Уже в Нью-Йорке я узнал, что тот мой неоконченный роман читал Юрий Владимирович Андропов, воспринимая его сугубо аутентично, пополняя и корректируя с его помощью свое представление о ввереной ему империи. О его реакции ничего не знаю, хотя могу догадаться. До сих пор не пойму, как роман-черновик попал к шефу КГБ: я не только боялся, но и стыдился его показывать как полуфабрикат. Здесь мне называют имя некоего Марата Брухнова из «ЖЗЛ», который дружил с Игорем, то ли с Ириной, либо с обоими младшими Андроповыми, был вхож к ним в дом и старался услужить Андропову-старшему.

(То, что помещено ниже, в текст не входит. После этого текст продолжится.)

/-- The 16-bit cell of register row r, column n, from the limbs of its group (04, R130). -/
def cellOf (limb : Nat) (l : List ((Nat × Nat) × Int)) (r n : Nat) : Nat :=
  match limb with
  | 1 => let a := limbAt l r n; wrapU 8 (limbHi a) * 256 + wrapU 8 (limbLo a)
  | 2 => wrapU 8 (limbAt l (2 * r + 1) n) * 256 + wrapU 8 (limbAt l (2 * r) n)
  | _ => wrapU 8 (limbAt l r n)

/-- The sixteen register rows of group g, its exponents and its counts (04, R130, R140). -/
def statGroup (t : StatOp) (keep : Bool) (g : Nat) : List (List Nat) × List Int × FeedCount :=
  let hs := (List.range (if t.desc.square then 8 else 128)).map (fun h => groupConv t keep g h)
  let cols := (List.range 128).map (fun n => (hs.getD (if t.desc.square then n / 16 else n) ([], 0, {})).1)
  let rows := (List.range 16).map (fun i =>
    (List.range 128).map (fun n => if n < statN t.desc then cellOf t.desc.limb (cols.getD n []) (16 * g + i) n else 0))
  (rows, hs.map (fun h => if h.1.isEmpty && t.common.isNone then 0 else h.2.1),
    hs.foldl (fun acc h => feedCountAdd acc h.2.2) {})

/-- What a set's configuration takes from a stationary descriptor (04, R140). -/
def cfgOf (d : FDesc) : SetCfg :=
  { setCfgReset with
    limb := d.limb, square := d.square, fmt := d.fmt, bsize := d.bsize, shareMn := d.shareMn, kLen := d.kLen,
    nLen := d.nLen }

/-- What a cycle delivers from one stationary feed: the feed after it, the row item, the counts (06, R213, R214). -/
def statDeliver (keep : Bool) (loadMode : Option Nat) (u : Nat) (t : StatOp) : StatOp × Option StatItem × FeedCount :=
  if u < statFirst t || u > t.last || u ≥ statFirst t + 128 then (t, none, {})
  else
    let r := u - statFirst t
    let t1 :=
      if r = 0 then
        match loadMode with
        | some m =>
          if !t.bad && t.desc.limb = 0 && decide (1 ≤ m) && decide (m ≤ 4)
          then { t with common := some (commonExp t), decided := true } else { t with decided := true }
        | none => { t with decided := true }
      else t
    let g := r / 16
    let have16 := match t1.group with | some x => decide (x.1 = g) | none => false
    let conv := statGroup t1 keep g
    let t2 := if have16 then t1 else
      { t1 with
        group := some (g, conv.1, conv.2.1), rows := t1.rows.filter (fun e => decide (16 * g + 16 ≤ e.1)) }
    match t2.group with
    | some x =>
      (t2, some { cells := x.2.1.getD (r % 16) [], exps := x.2.2, cfg := cfgOf t.desc }, if have16 then {} else conv.2.2)
    | none => (t2, none, {})

/-- A streaming limb held within −128 to 127, and whether it was clamped (06, R214). -/
def clampLimb (a : Int) : Int × Bool := (clampInt a (-128) 127, decide (a < -128) || decide (127 < a))

/-- One streaming group converted: limbs, exponent with the +8 of a hi limb, counts (03, R101 to R104; 06, R214). -/
def streamGroup (o : StreamOp) (keep : Bool) (common : Option Int) (els : List (Nat × Nat)) : List Int × Int × FeedCount :=
  let f := fmtOf o.desc.fmt
  if o.desc.limb = 3 then (els.map (fun e => ((e.1 : Nat) : Int)), 0, {})
  else match common with
    | some q =>
      let ks := els.map (fun c => feedElem f keep c.1 c.2)
      let al := (ks.zip els).map (fun ke => alignElem f q ke.2.2 ke.1.1)
      let cl := al.map (fun a => clampLimb a.1)
      let cnt := ks.foldl (fun acc k => feedCountAdd acc k.2) ({} : FeedCount)
      (cl.map (·.1), q, { cnt with vanish := countTrue ((al.zip cl).map (fun p => p.1.2 || p.2.2)) })
    | none =>
      let r := feedGroup f (limbW (limbOfCode o.desc.limb)) keep els
      if o.desc.limb = 1 then
        (r.1.map (fun a => if o.hi then limbHi a else limbLo a), r.2.1 + (if o.hi then 8 else 0), r.2.2)
      else (r.1, r.2.1, r.2.2)

/-- The item of a raw vector at its entry (04, R156, R157). -/
def vecItemOf (o : StreamOp) (keep : Bool) (common : Option Int) (raw : RawVec) : VecItem × FeedCount :=
  match raw with
  | .zero => ({ masked := false, limb := o.desc.limb, a := List.replicate (streamLen o.desc) 0, q := [] }, {})
  | .masked => (maskedVec o.desc.limb, {})
  | .data codes scl =>
    let sz := if o.desc.limb = 2 then 32 else 16
    let gs := (chunksOf sz 8 (codes.zip scl)).map (streamGroup o keep (if o.desc.limb = 0 then common else none))
    ({ masked := false, limb := o.desc.limb, a := (gs.map (·.1)).flatten, q := gs.map (·.2.1) },
      gs.foldl (fun acc g => feedCountAdd acc g.2.2) {})

/-- What a cycle delivers from one stream: the stream after it, the vector, the counts. -/
def streamDeliver (keep : Bool) (common : Option Int) (u : Nat) (o : StreamOp) : StreamOp × Option VecItem × FeedCount :=
  if u < o.v + 4 || u > o.last then (o, none, {})
  else
    let j := u - o.v - 4
    let raw := match o.raw.find? (fun e => e.1 = j) with | some e => e.2 | none => .zero
    let it := vecItemOf o keep common raw
    ({ o with raw := o.raw.filter (fun e => decide (j < e.1)) }, some it.1, it.2)

/-- What the feed path does in a cycle. -/
structure FeedOut where
  /-- Streams after the cycle. -/
  streams : List StreamOp
  /-- Stationary feeds after the cycle. -/
  stats : List StatOp
  /-- The vector delivered, with the bundle address of its stream. -/
  vec : Option (VecItem × Nat)
  /-- The stationary row delivered. -/
  stat : Option (StatItem × Nat)
  /-- Counts of streaming conversions. -/
  strm : FeedCount
  /-- Counts of stationary conversions. -/
  stary : FeedCount
  /-- Non-finite counts inherited (03, R124). -/
  inherited : Nat
  /-- Invalid descriptors used. -/
  invalid : Nat
  /-- Events. -/
  evs : List Ev
deriving DecidableEq, Repr

/-- End earlier deliveries before a new first delivery (06, R215). -/
def cutStreams (first : Option Nat) (l : List StreamOp) : List StreamOp :=
  match first with
  | none => l
  | some f => l.map (fun o => if f ≤ o.last then { o with last := f - 1 } else o)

Любопытство последнего к стране, которую он возглавлял де-факто и готовился возглавить де-юре – тоже понятно. Тем более у меня хроникально описаны не только либералы, но и березофилы типа Олега Михайлова, Глеба Горышина (резидент Русской партии по Питеру), Дмитрия Жукова – министр внутренних дел в их теневом кабинете, округ его головы мухи летали, настоящий муший нимб – ну, чисто Смердяков! Кто знает, если рассудить, так, может, и мухи нам посланы в утешение, как сказано в «Крошке Доррит». А для чего был послан Дима Жуков, проваливший шпионскую сеть на Ближнем Востоке, прозванный в Москве «наш Арафат» и прикомандированный гэбухой к выпущенному на волю престарелому Василию Шульгину? Поднабравшись от 100-летнего (почти) бывшего думца монархических и юдофобских идей, Жуков подвязался на литературном поприще, переводя с арабского, пересказав «Житие протопопа Аввакума» для «ЖЗЛ» и втайне будто бы сочинив книгу о процентах еврейской крови у великих мира сего – то же самое, чем занимаются сами евреи, хотя и с противоположной целью. Однако его общественная деятельность была значительней литературной, а пиз*анулся он на том, что его долго не принимали в Союз писателей, в чем, понятно, он винил евреев (как и во всем остальном – даже в любви к русской природе) и ссылался на одного из Аксаковых: «Не об эмансипации евреев следует толковать, а об эмансипации русских от евреев». Потом он вдруг стал изучать иврит, склоняя к тому же домочадцев, знакомых и даже незнакомых – на случай оккупации России Великим Израилем.

– Тихой сапой.

– Когда? – спрашивали у него.

– В месяц Нисан 5752 года, – называл он точную дату. И пояснял для непосвященных: – По весне. Великий Израиль – от Нила до Волги.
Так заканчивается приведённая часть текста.